Kino und Fernsehen in den Händen der künstlichen Intelligenz?

Können Sie sich vorstellen, dass ein Roboter die Entscheidungen über die Drehbücher oder Schauspieler eines Films trifft? Ein Warner-Deal mit Cincttic eröffnet die Debatte über das Gewicht der KI im Hollywood der Zukunft.

Während der letzten Oscar-Verleihung war der große Gewinner “Parasite” von Bong Joon-Ho. Ein Film, der ein Vorher und Nachher in der Geschichte dieser Auszeichnungen markiert hat, als er gleichzeitig mit den Statuetten für den besten Film und den besten nicht englischsprachigen Film gedreht wurde und zusätzlich die Auszeichnungen für den besten Regisseur und das beste adaptierte Drehbuch erhielt.

Aber wäre das Band, das dieser Poker bei der wichtigsten Feier Hollywoods erreicht hat, dasselbe gewesen, wenn es von einer künstlichen Intelligenz geleitet und geschrieben worden wäre? Hätten Analystenroboter es als profitables Produkt für seine Realisierung angesehen? Dies sind Fragen, die gestellt werden können und die Art und Weise, Filme zu machen, verändern können.

Und wie der Hollywood Reporter auf seinen Seiten veröffentlichte, hat die Warner-Filmfirma mit Cincttic eine Vereinbarung über die Verwendung ihres Systems der künstlichen Intelligenz getroffen.

Können Sie sich vorstellen, dass ein Roboter die Entscheidungen über die Drehbücher oder Schauspieler in einem Film trifft?

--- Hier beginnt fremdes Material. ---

def Wm.ofCode (c : BitVec 2) : Wm :=
  match c.toNat with
  | 0 => .set | 1 => .clr | 2 => .and | _ => .or

def Cond.code : Cond → BitVec 4
  | .eq => 0 | .ne => 1 | .lt => 2 | .ge => 3 | .le => 4 | .gt => 5 | .ord => 6 | .uno => 7

def Cond.ofCode (c : BitVec 4) : Option Cond :=
  match c.toNat with
  | 0 => some .eq | 1 => some .ne | 2 => some .lt | 3 => some .ge | 4 => some .le | 5 => some .gt | 6 => some .ord
  | 7 => some .uno | _ => none

def Scope.code : Scope → BitVec 3
  | .lane => 0 | .core => 1 | .tile => 2 | .die => 3 | .package => 4 | .pod => 5

def Scope.ofCode (c : BitVec 3) : Option Scope :=
  match c.toNat with
  | 0 => some .lane | 1 => some .core | 2 => some .tile | 3 => some .die | 4 => some .package | 5 => some .pod | _ => none

def Hint.code : Hint → BitVec 2
  | .keep => 0 | .stream => 1 | .nofill => 2

def Hint.ofCode (c : BitVec 2) : Option Hint :=
  match c.toNat with
  | 0 => some .keep | 1 => some .stream | 2 => some .nofill | _ => none

def AOrd.code : AOrd → BitVec 2
  | .plain => 0 | .acq => 1 | .rel => 2 | .acqRel => 3

def AOrd.ofCode (c : BitVec 2) : AOrd :=
  match c.toNat with
  | 0 => .plain | 1 => .acq | 2 => .rel | _ => .acqRel

def AmoOp.code : AmoOp → BitVec 4
  | .swap => 0 | .add => 1 | .and => 2 | .or => 3 | .xor => 4 | .min => 5 | .max => 6 | .fadd => 7

def AmoOp.ofCode (c : BitVec 4) : Option AmoOp :=
  match c.toNat with
  | 0 => some .swap | 1 => some .add | 2 => some .and | 3 => some .or | 4 => some .xor | 5 => some .min | 6 => some .max
  | 7 => some .fadd | _ => none

def QName.code : QName → BitVec 5
  | .mxq => 0 | .cpq => 1 | .clq => 2 | .ofq => 3 | .gq n => 4 + n.zeroExtend 5 | .lnq => 12

def QName.ofCode (c : BitVec 5) : Option QName :=
  match c.toNat with
  | 0 => some .mxq | 1 => some .cpq | 2 => some .clq | 3 => some .ofq | 12 => some .lnq
  | n => if n < 12 then some (.gq ((c - 4).truncate 3)) else none

/-- One bit as a field. -/
abbrev bit1 (b : Bool) : BitVec 1 := BitVec.ofBool b

/-! ## The decoder -/

/-- A decoding step that may fail. -/
abbrev Dec (α : Type) := Except DecodeError α

/-- Fail with `e` unless `b` holds. -/
def need {α : Type} (b : Bool) (e : DecodeError) (k : Dec α) : Dec α :=
  if b then k else .error e

/-- Read a code that may be reserved: step 4 of R73. -/
def code {α β : Type} (o : Option α) (k : α → Dec β) : Dec β :=
  match o with
  | some a => k a
  | none => .error .code

/-- The result, when it meets the limits of step 4. -/
def limit (i : Instr) : Dec Instr := need i.wf .code (.ok i)

def Guard.ofWord (w : Word) : Guard :=
  { t := fld w 56 8, a := fld w 53 3, b := fld w 50 3, c := fld w 47 3 }

/-- Format R3 with register operands only: rc, rm, fn and ord are unused (R102). -/
def decIntR (k : IntR → Instr) (w : Word) : Dec Instr :=
  need (fld w 20 5 == 0 && fld w 0 17 == 0) .reserved <|
  limit (k { rd := fld w 35 5, ra := fld w 30 5, rb := fld w 25 5, ty := ITy.ofCode (fld w 17 3) })

/-- `min` and `max` in register form: fn selects (R85). -/
def decMinMax (g : Guard) (w : Word) : Dec Instr :=
  let o : IntR := { rd := fld w 35 5, ra := fld w 30 5, rb := fld w 25 5, ty := ITy.ofCode (fld w 17 3) }
  let fn := fld w 10 4
  need (fn == 0 || fn == 1) .subFunction <|
  need (fld w 20 5 == 0 && fld w 14 3 == 0 && fld w 0 10 == 0) .reserved <|
  limit (if fn == 0 then .min g o else .max g o)

/-- The one-source operations: fn selects (R105). -/
def decIntU (g : Guard) (w : Word) : Dec Instr :=
  let o : IntU := { rd := fld w 35 5, ra := fld w 30 5, ty := ITy.ofCode (fld w 17 3) }
  let fn := fld w 10 4
  need (fn.toNat < 5) .subFunction <|
  need (fld w 20 10 == 0 && fld w 14 3 == 0 && fld w 0 10 == 0) .reserved <|
  limit (match fn.toNat with
    | 0 => .clz g o | 1 => .ctz g o | 2 => .popc g o | 3 => .sext g o | _ => .zext g o)

/-- Format I with sub = 0 (R76). -/
def decIntI (k : IntI → Instr) (w : Word) : Dec Instr :=
  need (fld w 24 3 == 0) .subFunction <|
  limit (k { rd := fld w 35 5, ra := fld w 30 5, ty := ITy.ofCode (fld w 27 3), imm := fld w 0 24 })

/-- Opcode 0x1A: sub selects `min` or `max` (R76). -/
def decMinMaxI (g : Guard) (w : Word) : Dec Instr :=
  let o : IntI := { rd := fld w 35 5, ra := fld w 30 5, ty := ITy.ofCode (fld w 27 3), imm := fld w 0 24 }
  let sub := fld w 24 3
  need (sub == 0 || sub == 1) .subFunction <|
  limit (if sub == 0 then .minImm g o else .maxImm g o)

/-- Format M of `lea`, `msend` and `mrecv`: ty, ord, scope, hint and take are 0 (R107, R139). -/
def decAddrM (k : AddrM → Instr) (w : Word) : Dec Instr :=
  need (fld w 20 10 == 0) .reserved <|
  limit (k { r := fld w 35 5, rb := fld w 30 5, disp := fld w 0 20 })

/-- Format R3 of the two-source floating operations (R112). -/
def decFloatR (k : FloatR → Instr) (w : Word) : Dec Instr :=
  need (fld w 20 5 == 0 && fld w 0 14 == 0) .reserved <|
  code (FTy.ofCode (fld w 17 3)) fun ty =>
  code (Rm.ofCode (fld w 14 3)) fun rm =>
  limit (k { rd := fld w 35 5, ra := fld w 30 5, rb := fld w 25 5, ty := ty, rm := rm })

def decFma (g : Guard) (w : Word) : Dec Instr :=
  need (fld w 0 14 == 0) .reserved <|
  code (FTy.ofCode (fld w 17 3)) fun ty =>
  code (Rm.ofCode (fld w 14 3)) fun rm =>
  limit (.fma g { rd := fld w 35 5, ra := fld w 30 5, rb := fld w 25 5, rc := fld w 20 5, ty := ty, rm := rm })

def decFsqrt (g : Guard) (w : Word) : Dec Instr :=
  need (fld w 20 10 == 0 && fld w 0 14 == 0) .reserved <|
  code (FTy.ofCode (fld w 17 3)) fun ty =>
  code (Rm.ofCode (fld w 14 3)) fun rm =>
  limit (.fsqrt g { rd := fld w 35 5, ra := fld w 30 5, ty := ty, rm := rm })

def decFmin (k : FminR → Instr) (w : Word) : Dec Instr :=
  need (fld w 20 5 == 0 && fld w 0 17 == 0) .reserved <|
  code (FTy.ofCode (fld w 17 3)) fun ty =>
  limit (k { rd := fld w 35 5, ra := fld w 30 5, rb := fld w 25 5, ty := ty })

Nun, das kann von jetzt an passieren, auch wenn im Moment alles in einer prädiktiven Analyse in den Händen der KI beginnt.

Roboterberatung

Obwohl die Vereinbarung zwischen Warner und Crinetic überwältigend erscheinen mag, wurde in den vom Hollywood Reporter veröffentlichten Informationen klargestellt, dass AI in Wirklichkeit nicht das letzte Wort haben und nicht in der Lage sein wird, etwas Bestimmtes zu entscheiden.

“Künstliche Intelligenz klingt beängstigend, aber im Moment kann keine KI kreative Entscheidungen treffen”, erklärte Tobias Queisser, CEO und Mitbegründer von Cinedtic.

Sein Nutzen ist daher, dass “das System in Sekundenschnelle berechnen kann, was ein Mensch normalerweise Tage braucht, um abzuschätzen, ob es sich um die allgemeine Bewertung eines Films oder den Wert eines Sterns handelt.”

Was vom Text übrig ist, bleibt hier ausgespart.